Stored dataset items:
◇ ◇ ◇ ◇ ◇

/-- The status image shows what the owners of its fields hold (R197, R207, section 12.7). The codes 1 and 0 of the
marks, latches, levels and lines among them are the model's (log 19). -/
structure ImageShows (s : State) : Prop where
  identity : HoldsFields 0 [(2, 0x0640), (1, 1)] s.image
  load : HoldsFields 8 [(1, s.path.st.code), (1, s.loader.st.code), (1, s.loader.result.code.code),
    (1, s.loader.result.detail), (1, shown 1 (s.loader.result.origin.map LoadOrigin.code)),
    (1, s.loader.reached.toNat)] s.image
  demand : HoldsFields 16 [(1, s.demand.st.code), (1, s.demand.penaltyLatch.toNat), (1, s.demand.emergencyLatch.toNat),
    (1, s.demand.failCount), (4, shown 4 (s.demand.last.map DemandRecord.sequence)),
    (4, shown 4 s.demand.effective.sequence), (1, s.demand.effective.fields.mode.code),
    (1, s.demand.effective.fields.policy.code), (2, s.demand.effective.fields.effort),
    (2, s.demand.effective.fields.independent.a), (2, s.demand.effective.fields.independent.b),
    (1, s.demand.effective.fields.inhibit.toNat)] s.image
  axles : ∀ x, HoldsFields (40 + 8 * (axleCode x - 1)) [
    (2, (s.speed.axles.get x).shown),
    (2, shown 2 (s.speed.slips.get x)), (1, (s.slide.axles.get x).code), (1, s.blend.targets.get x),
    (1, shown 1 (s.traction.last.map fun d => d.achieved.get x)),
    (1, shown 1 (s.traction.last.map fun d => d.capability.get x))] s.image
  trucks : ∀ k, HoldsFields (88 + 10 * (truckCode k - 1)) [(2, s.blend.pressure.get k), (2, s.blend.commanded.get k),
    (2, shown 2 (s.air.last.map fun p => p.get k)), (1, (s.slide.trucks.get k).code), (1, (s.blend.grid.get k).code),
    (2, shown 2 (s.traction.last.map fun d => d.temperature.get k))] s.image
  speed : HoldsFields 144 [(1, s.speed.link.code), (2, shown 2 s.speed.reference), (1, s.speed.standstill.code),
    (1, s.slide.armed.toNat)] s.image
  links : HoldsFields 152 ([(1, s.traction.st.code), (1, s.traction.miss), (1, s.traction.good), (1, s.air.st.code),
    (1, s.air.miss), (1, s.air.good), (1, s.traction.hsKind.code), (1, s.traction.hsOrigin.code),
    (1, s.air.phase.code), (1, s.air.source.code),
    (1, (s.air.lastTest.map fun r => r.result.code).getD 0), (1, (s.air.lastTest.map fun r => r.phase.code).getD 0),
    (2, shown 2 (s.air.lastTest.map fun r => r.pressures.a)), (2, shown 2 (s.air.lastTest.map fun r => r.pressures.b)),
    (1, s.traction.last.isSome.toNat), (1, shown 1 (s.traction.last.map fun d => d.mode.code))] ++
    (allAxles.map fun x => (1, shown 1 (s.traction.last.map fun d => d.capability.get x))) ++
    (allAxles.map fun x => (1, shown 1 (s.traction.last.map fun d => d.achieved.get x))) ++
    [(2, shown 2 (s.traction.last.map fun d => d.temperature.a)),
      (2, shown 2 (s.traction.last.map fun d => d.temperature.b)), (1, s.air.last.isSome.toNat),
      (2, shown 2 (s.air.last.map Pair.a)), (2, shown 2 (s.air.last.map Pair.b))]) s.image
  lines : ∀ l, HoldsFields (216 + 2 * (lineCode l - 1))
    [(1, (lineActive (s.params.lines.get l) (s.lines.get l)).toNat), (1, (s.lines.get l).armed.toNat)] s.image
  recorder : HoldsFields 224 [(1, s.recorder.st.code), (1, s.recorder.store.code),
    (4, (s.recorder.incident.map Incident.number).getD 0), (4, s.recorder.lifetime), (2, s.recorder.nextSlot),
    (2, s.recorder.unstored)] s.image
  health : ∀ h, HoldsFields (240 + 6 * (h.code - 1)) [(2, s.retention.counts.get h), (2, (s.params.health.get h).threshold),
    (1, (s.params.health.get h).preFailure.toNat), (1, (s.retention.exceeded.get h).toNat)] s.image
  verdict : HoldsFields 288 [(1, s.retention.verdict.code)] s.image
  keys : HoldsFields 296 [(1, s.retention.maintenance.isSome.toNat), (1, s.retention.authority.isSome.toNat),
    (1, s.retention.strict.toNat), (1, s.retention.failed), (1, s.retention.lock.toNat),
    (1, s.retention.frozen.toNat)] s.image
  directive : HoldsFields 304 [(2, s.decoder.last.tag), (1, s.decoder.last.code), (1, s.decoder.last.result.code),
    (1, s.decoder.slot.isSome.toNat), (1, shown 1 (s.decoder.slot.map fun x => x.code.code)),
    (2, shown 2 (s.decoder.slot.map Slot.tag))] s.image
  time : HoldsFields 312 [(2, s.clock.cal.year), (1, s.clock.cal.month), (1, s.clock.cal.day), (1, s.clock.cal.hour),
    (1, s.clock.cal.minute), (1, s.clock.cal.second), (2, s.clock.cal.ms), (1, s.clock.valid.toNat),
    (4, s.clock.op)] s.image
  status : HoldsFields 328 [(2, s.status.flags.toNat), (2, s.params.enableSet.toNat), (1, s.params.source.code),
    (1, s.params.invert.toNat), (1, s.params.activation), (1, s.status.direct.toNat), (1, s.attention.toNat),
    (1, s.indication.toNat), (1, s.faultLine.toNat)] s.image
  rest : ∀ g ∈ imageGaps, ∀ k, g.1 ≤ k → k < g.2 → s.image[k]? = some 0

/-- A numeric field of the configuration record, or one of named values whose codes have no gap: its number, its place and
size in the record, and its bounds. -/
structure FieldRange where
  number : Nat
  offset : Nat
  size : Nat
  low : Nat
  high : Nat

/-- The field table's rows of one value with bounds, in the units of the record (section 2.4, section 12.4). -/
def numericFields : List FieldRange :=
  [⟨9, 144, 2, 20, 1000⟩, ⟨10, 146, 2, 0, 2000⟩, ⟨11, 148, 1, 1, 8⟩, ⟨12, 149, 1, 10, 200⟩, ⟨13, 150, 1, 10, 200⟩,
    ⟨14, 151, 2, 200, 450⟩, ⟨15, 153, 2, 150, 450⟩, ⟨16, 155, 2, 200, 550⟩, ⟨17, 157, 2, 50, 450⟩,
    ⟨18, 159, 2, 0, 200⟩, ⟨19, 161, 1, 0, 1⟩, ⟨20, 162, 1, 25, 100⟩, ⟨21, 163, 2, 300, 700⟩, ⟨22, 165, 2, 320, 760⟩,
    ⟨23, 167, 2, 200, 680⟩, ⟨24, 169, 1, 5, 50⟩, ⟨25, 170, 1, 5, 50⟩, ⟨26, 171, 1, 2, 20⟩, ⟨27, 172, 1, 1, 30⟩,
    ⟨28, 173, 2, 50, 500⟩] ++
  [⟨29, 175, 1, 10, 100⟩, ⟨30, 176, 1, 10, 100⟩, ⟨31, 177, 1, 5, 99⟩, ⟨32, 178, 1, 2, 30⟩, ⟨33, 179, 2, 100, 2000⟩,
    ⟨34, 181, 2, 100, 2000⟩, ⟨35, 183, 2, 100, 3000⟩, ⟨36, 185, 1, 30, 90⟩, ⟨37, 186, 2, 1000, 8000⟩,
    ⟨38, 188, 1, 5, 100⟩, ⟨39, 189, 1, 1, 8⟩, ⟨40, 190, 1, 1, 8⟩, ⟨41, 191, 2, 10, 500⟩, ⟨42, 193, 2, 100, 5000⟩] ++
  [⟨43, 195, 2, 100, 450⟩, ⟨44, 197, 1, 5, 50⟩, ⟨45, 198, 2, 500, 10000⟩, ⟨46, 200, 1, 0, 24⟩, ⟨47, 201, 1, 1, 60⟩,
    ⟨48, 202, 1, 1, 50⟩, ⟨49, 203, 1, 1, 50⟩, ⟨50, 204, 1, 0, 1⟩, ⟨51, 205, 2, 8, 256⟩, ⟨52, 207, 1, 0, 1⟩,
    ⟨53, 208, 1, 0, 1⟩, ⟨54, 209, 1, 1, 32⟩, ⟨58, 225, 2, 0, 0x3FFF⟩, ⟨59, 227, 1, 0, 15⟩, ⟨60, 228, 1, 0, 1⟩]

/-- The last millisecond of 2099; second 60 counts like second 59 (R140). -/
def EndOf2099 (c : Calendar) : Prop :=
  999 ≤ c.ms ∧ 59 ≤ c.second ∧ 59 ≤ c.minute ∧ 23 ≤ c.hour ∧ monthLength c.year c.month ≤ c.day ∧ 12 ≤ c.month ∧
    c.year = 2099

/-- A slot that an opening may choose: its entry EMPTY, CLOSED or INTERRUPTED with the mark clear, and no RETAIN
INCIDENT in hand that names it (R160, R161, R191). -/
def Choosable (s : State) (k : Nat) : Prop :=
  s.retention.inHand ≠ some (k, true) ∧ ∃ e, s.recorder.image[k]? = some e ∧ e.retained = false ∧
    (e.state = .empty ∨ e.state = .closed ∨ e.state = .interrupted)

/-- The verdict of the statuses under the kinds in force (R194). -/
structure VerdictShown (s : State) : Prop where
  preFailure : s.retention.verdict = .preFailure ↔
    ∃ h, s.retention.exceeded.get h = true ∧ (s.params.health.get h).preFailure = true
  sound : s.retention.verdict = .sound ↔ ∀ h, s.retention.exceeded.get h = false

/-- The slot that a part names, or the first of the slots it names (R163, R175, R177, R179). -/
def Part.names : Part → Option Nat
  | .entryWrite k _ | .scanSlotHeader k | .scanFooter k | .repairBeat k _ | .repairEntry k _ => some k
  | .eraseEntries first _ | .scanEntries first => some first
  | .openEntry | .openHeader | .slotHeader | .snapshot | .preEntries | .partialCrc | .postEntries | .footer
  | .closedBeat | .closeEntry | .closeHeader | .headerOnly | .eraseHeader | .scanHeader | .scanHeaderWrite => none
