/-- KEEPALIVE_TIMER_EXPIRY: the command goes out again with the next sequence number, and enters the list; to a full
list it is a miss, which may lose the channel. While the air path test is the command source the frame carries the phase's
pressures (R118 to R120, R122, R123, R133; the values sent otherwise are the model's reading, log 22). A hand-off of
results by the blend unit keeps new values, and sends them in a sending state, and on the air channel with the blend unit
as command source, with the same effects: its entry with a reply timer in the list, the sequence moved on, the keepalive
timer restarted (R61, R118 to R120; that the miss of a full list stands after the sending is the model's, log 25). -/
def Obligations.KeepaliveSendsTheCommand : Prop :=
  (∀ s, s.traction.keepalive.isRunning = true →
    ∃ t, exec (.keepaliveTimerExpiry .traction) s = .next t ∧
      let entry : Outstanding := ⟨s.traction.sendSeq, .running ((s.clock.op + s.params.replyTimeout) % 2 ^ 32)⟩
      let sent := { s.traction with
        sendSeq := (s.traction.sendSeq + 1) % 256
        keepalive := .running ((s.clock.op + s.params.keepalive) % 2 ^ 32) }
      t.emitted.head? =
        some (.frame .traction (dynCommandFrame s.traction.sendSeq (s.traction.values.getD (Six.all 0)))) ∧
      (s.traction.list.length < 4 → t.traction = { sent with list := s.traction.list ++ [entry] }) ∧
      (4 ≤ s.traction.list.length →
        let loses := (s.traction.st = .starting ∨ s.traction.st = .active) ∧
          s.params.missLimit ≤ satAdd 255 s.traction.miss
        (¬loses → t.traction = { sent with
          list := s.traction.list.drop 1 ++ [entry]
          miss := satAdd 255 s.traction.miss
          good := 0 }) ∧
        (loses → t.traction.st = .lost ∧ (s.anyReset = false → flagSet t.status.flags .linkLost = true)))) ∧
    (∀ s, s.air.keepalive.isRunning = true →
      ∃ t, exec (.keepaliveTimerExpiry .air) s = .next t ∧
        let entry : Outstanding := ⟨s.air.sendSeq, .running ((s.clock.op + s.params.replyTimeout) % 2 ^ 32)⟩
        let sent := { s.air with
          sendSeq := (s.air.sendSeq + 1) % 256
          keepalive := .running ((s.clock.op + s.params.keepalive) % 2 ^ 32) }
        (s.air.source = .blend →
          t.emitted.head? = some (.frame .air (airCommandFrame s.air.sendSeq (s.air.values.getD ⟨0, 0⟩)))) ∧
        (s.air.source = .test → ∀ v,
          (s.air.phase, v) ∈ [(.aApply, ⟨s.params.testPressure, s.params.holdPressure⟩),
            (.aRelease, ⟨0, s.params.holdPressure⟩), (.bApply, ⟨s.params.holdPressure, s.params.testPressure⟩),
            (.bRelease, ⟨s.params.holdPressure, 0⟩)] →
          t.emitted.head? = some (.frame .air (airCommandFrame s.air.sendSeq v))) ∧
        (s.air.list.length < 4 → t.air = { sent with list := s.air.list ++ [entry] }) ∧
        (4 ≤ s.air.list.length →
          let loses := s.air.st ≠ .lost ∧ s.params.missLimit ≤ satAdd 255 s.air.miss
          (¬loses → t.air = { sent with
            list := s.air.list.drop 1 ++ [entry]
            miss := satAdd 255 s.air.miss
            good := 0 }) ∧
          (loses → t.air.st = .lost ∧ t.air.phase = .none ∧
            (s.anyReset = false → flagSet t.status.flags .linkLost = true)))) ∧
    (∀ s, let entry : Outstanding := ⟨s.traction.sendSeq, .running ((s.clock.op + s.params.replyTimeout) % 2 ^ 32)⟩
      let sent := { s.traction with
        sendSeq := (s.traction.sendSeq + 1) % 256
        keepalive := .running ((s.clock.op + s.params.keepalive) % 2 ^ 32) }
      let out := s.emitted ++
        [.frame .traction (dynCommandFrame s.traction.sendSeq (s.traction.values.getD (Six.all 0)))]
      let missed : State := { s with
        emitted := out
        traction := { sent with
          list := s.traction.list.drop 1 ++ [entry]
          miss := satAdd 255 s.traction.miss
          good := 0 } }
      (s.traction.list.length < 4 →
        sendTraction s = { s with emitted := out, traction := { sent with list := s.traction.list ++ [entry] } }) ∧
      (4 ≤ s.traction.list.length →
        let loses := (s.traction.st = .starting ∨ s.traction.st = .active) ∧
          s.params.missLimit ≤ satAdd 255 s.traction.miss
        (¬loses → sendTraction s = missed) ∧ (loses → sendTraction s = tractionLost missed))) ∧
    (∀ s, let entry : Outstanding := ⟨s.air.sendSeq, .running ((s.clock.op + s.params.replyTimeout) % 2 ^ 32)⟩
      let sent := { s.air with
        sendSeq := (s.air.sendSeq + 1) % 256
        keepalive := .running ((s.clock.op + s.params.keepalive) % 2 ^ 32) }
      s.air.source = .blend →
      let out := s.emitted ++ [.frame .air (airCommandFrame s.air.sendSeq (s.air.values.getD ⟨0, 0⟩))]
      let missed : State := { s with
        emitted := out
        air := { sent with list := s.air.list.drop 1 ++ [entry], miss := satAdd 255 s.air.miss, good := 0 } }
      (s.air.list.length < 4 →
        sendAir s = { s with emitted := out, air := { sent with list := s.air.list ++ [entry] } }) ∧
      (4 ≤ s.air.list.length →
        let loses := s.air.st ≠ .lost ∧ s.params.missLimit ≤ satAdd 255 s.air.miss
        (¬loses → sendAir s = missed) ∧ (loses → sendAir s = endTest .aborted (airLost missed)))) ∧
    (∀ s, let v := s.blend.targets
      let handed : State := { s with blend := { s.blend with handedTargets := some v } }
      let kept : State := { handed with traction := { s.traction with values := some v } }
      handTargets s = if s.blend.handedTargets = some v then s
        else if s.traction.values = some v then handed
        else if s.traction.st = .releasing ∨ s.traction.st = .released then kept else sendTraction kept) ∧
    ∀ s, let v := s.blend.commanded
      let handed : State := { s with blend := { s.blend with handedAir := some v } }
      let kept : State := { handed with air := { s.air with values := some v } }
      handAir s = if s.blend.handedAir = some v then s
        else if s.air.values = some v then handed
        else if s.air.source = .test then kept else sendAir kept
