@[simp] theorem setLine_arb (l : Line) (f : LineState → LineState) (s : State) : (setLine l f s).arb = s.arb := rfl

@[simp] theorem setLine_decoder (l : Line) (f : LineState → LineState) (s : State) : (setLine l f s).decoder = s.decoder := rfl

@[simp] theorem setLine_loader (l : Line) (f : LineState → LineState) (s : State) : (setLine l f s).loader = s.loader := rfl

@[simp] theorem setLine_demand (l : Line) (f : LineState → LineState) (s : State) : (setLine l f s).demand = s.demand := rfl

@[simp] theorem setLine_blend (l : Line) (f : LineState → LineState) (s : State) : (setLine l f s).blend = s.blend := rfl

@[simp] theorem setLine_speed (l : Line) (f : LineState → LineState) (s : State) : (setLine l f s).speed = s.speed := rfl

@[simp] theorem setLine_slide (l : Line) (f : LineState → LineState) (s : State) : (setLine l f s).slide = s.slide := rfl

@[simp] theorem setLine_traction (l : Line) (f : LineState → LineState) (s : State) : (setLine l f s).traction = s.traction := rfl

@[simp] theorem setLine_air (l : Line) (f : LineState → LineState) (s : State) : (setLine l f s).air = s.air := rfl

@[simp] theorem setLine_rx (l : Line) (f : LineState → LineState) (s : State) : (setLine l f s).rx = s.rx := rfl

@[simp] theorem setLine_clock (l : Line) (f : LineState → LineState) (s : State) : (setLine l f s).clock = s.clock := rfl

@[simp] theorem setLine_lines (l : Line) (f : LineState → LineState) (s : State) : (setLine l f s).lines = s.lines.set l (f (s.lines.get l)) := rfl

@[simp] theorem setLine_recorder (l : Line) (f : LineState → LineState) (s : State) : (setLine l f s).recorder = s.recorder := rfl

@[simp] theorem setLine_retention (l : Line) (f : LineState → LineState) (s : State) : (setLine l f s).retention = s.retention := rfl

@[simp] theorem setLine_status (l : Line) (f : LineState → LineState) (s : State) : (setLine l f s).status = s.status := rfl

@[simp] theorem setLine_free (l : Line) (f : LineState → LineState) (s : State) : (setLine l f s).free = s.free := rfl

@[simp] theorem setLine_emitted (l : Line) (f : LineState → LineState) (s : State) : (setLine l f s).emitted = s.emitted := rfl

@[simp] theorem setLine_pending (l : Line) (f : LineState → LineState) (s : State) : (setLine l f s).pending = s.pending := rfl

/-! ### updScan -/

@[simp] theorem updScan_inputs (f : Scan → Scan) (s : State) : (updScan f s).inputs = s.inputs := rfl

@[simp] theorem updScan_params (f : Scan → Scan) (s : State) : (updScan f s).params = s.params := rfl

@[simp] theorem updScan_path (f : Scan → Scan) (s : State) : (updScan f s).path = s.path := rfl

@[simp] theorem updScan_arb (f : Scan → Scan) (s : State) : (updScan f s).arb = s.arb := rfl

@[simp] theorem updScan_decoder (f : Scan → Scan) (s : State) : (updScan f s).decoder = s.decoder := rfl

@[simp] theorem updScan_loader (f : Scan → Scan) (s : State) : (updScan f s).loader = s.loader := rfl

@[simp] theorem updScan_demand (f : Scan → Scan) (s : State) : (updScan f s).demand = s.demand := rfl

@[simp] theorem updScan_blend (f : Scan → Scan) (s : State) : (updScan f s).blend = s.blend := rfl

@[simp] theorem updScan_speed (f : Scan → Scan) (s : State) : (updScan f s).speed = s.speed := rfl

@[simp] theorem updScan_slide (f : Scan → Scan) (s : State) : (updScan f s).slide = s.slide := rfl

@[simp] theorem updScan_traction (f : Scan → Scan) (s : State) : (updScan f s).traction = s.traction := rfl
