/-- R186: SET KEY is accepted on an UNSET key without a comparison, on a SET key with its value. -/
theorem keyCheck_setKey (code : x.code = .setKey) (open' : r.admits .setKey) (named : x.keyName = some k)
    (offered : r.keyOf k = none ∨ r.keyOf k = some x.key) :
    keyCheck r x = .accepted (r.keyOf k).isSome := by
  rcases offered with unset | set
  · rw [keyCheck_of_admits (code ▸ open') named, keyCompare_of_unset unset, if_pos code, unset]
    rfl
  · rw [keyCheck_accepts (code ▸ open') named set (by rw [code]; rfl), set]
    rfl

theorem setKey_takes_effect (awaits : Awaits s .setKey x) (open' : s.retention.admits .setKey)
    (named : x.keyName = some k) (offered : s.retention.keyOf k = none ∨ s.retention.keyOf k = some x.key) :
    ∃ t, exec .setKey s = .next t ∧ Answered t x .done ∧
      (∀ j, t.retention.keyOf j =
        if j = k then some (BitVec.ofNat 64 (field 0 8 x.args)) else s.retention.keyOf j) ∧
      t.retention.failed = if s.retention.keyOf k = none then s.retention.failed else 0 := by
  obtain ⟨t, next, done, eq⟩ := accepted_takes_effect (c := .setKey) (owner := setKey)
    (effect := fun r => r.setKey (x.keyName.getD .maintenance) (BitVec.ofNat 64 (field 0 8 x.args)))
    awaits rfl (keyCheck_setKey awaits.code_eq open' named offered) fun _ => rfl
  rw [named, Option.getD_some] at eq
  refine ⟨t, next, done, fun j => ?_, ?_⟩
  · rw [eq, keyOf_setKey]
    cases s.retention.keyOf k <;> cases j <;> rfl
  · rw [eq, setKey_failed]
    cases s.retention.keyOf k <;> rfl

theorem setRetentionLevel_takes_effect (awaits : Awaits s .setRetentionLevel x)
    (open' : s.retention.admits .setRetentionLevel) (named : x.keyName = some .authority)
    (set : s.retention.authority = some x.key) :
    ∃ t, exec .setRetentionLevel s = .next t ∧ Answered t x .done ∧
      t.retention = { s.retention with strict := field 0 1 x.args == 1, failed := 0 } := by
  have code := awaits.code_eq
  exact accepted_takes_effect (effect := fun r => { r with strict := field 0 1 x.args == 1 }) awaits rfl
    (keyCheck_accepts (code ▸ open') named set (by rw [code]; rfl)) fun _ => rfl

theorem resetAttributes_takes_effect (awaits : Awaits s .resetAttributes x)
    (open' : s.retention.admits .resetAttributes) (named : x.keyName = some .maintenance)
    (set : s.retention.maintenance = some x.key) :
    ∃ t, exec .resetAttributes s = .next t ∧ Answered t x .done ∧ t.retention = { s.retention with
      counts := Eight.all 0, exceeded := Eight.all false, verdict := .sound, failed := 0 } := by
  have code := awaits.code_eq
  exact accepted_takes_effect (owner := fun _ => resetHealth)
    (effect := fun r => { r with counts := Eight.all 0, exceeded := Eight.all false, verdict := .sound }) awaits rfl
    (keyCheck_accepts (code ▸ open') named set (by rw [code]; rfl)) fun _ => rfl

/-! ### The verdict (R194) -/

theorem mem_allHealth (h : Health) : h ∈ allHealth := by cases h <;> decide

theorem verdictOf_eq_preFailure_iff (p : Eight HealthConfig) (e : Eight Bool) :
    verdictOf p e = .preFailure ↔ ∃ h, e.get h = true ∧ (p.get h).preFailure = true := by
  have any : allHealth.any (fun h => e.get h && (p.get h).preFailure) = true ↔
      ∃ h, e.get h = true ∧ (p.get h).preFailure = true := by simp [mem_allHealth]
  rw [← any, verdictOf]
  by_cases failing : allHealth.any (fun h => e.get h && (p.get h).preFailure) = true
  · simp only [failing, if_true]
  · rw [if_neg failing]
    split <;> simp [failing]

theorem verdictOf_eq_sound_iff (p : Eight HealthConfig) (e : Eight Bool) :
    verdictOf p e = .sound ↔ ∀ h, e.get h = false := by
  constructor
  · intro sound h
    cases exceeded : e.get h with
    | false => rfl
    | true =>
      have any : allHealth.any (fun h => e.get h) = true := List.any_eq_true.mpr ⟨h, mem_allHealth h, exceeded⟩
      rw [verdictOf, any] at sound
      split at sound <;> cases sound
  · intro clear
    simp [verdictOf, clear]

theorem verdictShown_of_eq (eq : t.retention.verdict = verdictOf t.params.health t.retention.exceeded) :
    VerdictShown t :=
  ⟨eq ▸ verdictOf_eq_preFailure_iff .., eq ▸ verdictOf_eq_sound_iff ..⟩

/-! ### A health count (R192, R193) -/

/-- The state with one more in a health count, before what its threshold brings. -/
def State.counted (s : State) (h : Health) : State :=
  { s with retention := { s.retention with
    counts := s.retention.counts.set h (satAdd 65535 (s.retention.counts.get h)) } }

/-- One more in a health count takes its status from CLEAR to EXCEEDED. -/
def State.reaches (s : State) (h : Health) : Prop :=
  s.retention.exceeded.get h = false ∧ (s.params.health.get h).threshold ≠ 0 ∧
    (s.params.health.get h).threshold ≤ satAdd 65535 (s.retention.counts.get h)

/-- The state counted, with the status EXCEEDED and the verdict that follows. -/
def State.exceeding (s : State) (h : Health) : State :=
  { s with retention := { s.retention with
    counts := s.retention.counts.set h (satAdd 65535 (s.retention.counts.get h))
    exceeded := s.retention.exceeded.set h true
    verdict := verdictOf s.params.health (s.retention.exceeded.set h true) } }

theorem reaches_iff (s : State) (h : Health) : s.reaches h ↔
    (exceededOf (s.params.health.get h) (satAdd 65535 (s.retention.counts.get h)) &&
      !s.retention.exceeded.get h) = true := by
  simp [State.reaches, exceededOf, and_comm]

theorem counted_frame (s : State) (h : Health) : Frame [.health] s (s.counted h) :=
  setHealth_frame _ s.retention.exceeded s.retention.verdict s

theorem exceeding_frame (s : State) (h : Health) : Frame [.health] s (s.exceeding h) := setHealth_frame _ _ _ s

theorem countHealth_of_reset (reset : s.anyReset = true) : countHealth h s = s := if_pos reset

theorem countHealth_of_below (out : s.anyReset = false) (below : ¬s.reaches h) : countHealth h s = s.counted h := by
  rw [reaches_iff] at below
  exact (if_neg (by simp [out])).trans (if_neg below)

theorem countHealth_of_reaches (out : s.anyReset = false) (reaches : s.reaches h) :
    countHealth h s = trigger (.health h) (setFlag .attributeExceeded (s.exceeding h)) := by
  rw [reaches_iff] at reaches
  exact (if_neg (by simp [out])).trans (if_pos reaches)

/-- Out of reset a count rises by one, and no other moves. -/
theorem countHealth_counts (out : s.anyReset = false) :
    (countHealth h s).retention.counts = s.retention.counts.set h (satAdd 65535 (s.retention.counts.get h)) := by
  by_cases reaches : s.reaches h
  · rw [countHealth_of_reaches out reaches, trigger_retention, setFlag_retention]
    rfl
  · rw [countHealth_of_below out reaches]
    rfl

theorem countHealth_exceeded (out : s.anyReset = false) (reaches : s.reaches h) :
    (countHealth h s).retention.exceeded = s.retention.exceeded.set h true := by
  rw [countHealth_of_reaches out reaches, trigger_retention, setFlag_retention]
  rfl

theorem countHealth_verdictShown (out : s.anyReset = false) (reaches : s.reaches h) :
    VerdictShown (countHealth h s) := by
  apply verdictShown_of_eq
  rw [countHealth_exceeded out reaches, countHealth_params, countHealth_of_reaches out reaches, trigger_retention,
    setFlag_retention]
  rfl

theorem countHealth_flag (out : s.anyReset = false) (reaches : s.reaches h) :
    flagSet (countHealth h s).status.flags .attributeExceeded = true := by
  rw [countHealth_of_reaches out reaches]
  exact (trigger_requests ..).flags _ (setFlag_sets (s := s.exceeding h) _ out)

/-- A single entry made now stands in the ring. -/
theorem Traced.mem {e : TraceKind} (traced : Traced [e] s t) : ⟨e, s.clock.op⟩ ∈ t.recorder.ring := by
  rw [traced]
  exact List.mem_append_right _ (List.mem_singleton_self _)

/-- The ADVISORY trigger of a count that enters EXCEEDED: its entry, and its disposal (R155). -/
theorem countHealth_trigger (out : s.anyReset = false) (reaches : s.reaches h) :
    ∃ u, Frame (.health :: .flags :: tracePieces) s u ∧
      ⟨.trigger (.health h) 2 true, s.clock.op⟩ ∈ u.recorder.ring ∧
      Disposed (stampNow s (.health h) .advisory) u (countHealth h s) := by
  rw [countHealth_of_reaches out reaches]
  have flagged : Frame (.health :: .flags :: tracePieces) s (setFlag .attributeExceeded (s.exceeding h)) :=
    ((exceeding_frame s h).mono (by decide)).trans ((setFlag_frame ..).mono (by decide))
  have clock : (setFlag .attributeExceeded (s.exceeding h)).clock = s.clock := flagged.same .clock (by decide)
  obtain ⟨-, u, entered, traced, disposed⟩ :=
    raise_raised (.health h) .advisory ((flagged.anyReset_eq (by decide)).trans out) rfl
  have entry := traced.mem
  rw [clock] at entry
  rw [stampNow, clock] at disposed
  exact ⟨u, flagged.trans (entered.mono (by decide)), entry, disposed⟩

◇ ◇ ◇ ◇ ◇

Among the entries above, find the line with "(s.retention.exceeded.get h).toNat)] s.image" and the line with "size in the record, and its bounds. -/"; give again exactly these two lines and all lines between them.

    (1, (s.params.health.get h).preFailure.toNat), (1, (s.retention.exceeded.get h).toNat)] s.image
  verdict : HoldsFields 288 [(1, s.retention.verdict.code)] s.image
  keys : HoldsFields 296 [(1, s.retention.maintenance.isSome.toNat), (1, s.retention.authority.isSome.toNat),
    (1, s.retention.strict.toNat), (1, s.retention.failed), (1, s.retention.lock.toNat),
    (1, s.retention.frozen.toNat)] s.image
  directive : HoldsFields 304 [(2, s.decoder.last.tag), (1, s.decoder.last.code), (1, s.decoder.last.result.code),
    (1, s.decoder.slot.isSome.toNat), (1, shown 1 (s.decoder.slot.map fun x => x.code.code)),
    (2, shown 2 (s.decoder.slot.map Slot.tag))] s.image
  time : HoldsFields 312 [(2, s.clock.cal.year), (1, s.clock.cal.month), (1, s.clock.cal.day), (1, s.clock.cal.hour),
    (1, s.clock.cal.minute), (1, s.clock.cal.second), (2, s.clock.cal.ms), (1, s.clock.valid.toNat),
    (4, s.clock.op)] s.image
  status : HoldsFields 328 [(2, s.status.flags.toNat), (2, s.params.enableSet.toNat), (1, s.params.source.code),
    (1, s.params.invert.toNat), (1, s.params.activation), (1, s.status.direct.toNat), (1, s.attention.toNat),
    (1, s.indication.toNat), (1, s.faultLine.toNat)] s.image
  rest : ∀ g ∈ imageGaps, ∀ k, g.1 ≤ k → k < g.2 → s.image[k]? = some 0

/-- A numeric field of the configuration record, or one of named values whose codes have no gap: its number, its place and
size in the record, and its bounds. -/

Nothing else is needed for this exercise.